Farmers, who are protesting against the Centre’s new agriculture laws, have warned that they will block all roads to Delhi if authorities stop them during their march on November 26 and 27, The Indian Express reported on Monday. They will reach the national Capital on Thursday via five highways as part of their “Delhi Chalo’’ march.

After nearly two months of protesting against the farm laws, Bharti Kisan Union (Rajewal) President Balbir Singh Rajewal said that they had decided to lift the rail blockade in Punjab as their entire focus was now on the march to Delhi. The Railways had suspended train services to the state after the farmers began their agitation on October 1.

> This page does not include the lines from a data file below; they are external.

theorem execTileHold_evolves {r s : State} {d p start} (h : Evolves r s) :
    OutEvolves r (execTileHold d p start s) := by
  unfold execTileHold
  apply OutEvolves.ite
  dsimp only
  apply OutEvolves.ite
  apply OutEvolves.ite
  apply OutEvolves.next
  apply State.modTile_evolves
  apply State.endStall_evolves
  apply State.advanceTo_evolves
  assumption
  exact fun _ k => k.record
  apply OutEvolves.next
  assumption
  apply OutEvolves.ite
  apply OutEvolves.next
  apply State.settle_evolves
  refine Evolves.record ?_ rfl rfl rfl rfl rfl rfl rfl
  apply State.modTile_evolves
  apply Evolves.ite
  apply State.addStall_evolves
  apply State.advanceTo_evolves
  assumption
  apply State.advanceTo_evolves
  assumption
  exact fun _ k => k.record
  apply OutEvolves.next
  assumption
  exact OutEvolves.fault

theorem execThermRelease_evolves {r s : State} (h : Evolves r s) :
    OutEvolves r (execThermRelease s) := by
  unfold execThermRelease
  split
  apply OutEvolves.ite
  apply OutEvolves.next
  dsimp only
  refine Evolves.record ?_ rfl rfl rfl rfl rfl rfl rfl
  apply State.advanceTo_evolves
  assumption
  apply OutEvolves.next
  assumption
  apply OutEvolves.next
  assumption

theorem State.setLevel_evolves {r s : State} {n} (h : Evolves r s) : Evolves r (State.setLevel s n) :=
  h.trans { Evolves.refl s with hbm := List.length_map _, stack := fun k => map_all k fun _ q => q.record }

theorem execSnufferLower_evolves {r s : State} (h : Evolves r s) :
    OutEvolves r (execSnufferLower s) := by
  unfold execSnufferLower
  split
  apply OutEvolves.ite
  dsimp only
  apply OutEvolves.next
  refine Evolves.record ?_ rfl rfl rfl rfl rfl rfl rfl
  apply State.setLevel_evolves
  apply State.advanceTo_evolves
  assumption
  apply OutEvolves.next
  assumption
  apply OutEvolves.next
  assumption

theorem execThermAssert_evolves {r s : State} (h : Evolves r s) :
    OutEvolves r (execThermAssert s) := by
  unfold execThermAssert
  apply OutEvolves.ite
  dsimp only
  apply OutEvolves.ite
  apply OutEvolves.next
  refine Evolves.record ?_ rfl rfl rfl rfl rfl rfl rfl
  assumption
  split
  apply OutEvolves.next
  refine Evolves.record ?_ rfl rfl rfl rfl rfl rfl rfl
  apply State.advanceTo_evolves
  assumption
  apply OutEvolves.next
  assumption
  apply OutEvolves.next
  assumption

theorem State.raiseLevel_evolves {r s : State} {byPower byTemp} (h : Evolves r s) :
    Evolves r (State.raiseLevel s byPower byTemp) := by
  unfold State.raiseLevel
  apply Evolves.ite
  apply State.setLevel_evolves
  refine Evolves.record ?_ rfl rfl rfl rfl rfl rfl rfl
  assumption
  assumption

theorem execSnufferWindow_evolves {r s : State} {powerMw cdTempMax iodTemp} (h : Evolves r s) :
    OutEvolves r (execSnufferWindow powerMw cdTempMax iodTemp s) := by
  unfold execSnufferWindow
  apply OutEvolves.ite
  dsimp only
  apply OutEvolves.ite
  apply OutEvolves.next
  apply State.raiseLevel_evolves
  apply State.snuffSample_evolves
  apply State.advanceTo_evolves
  assumption
  apply OutEvolves.next
  apply State.snuffSample_evolves
  apply State.advanceTo_evolves
  assumption
  apply OutEvolves.next
  assumption

end Sys2Proof.Machine
end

“Haryana farmers will block the National Highway [in that state] towards Delhi side,” Singh said. “Farmers from Uttar Pradesh will also block the roads leading to Delhi in case they are stopped. In such a scenario, will be locked from all sides by farmers from across the country. We will sit on dharnas wherever we are stopped. We will carry along ration, tents, mattresses, quilts...We are used to sleeping on roads and will continue to sleep on roads. Farmers from across the country, not only from Punjab, will sleep on roads wherever they are stopped during the march to Delhi. It is up to the Centre to take a call on what they want to do.”

The Arvind Kejriwal-led government in Delhi, however, has denied permission to farmers to stage any rally at either the Ram Leela Ground or at Jantar Mantar. The farmers have maintained that they will undertake the march, saying “it is a matter of our very existence”.

The All India Kisan Sangharsh Coordination Committee, Rashtriya Kisan Mahasangh and various factions of Bharatiya Kisan Union have formed a “Samyukta Kisan Morcha’’ to pressurise the central government to scrap the three farm laws, according to PTI.

Rajewal also told The Indian Express that they were not worried about crowding, violation of physical distancing norms and night curfew imposed in some states due to the coronavirus pandemic. “Punjab farmers plan to enter Haryana via several routes in order to reach Delhi,” he added. “It is being apprehended that Haryana, which has a BJP-JJP [Bharatiya Janata Party-Jannayak Janata Party] government, may seal its borders. In that case, Punjab farmers will sit on dharnas at the borders and it will eventually create problems for commuters from both the states.”

He added that Kisan Mazdoor Sangrash Committee has opposed their decision to allow trains to resume for a 15-day period from Monday in Punjab. “But that is between the government and that union,” he continued. “Moreover, if our demands are not met, we will again sit on tracks from December 10”.

Balbir Kaur, a Bharti Kisan Union (Dakaunda) leader from Punjab’s Mansa, said that men, women and children will join the protest march in large numbers. “For us, it is like a war with Delhi over the farm laws,” Kaur added. “We never thought it would go this far, but now we are prepared.”

The farm laws

The Parliament had passed three ordinances – Farmers Produce Trade and Commerce (Promotion & Facilitation) Ordinance 2020, The Farmers (Empowerment & Protection) Assurance and Farm Service Ordinance 2020 and The Essential Commodities (Amendment) Ordinance 2020 – in September. They were signed into laws by President Ram Nath Kovind on September 27.

Protests had erupted against the laws in many parts of the country. When two of the legislations were tabled during a chaotic session in Parliament on September 20, some Opposition MPs claimed that they would prove to be the “death warrant” for the agricultural sector.

Taken together, the three legislations loosen regulations on the sale, pricing and storage of agricultural produce. They allow farmers to sell outside mandis notified by the Agricultural Produce Market Committee. They enable contract farming through deals with private sector companies. They take food items like cereals and pulses off the list of essential commodities, lifting stock limits on such produce.

The government claims the new laws would give farmers the freedom to sell in the open market. But farmers say the laws will weaken the minimum support price mechanism under which the government buys agricultural produce, leave farmers to the mercy of market forces and threaten food security.

Most Opposition parties and farmers’ organisations across the country have strongly opposed the bills. The Shiromani Akali Dal, one of the Bharatiya Janata Party’s oldest allies, pulled out of the National Democratic Alliance in protest against these bills.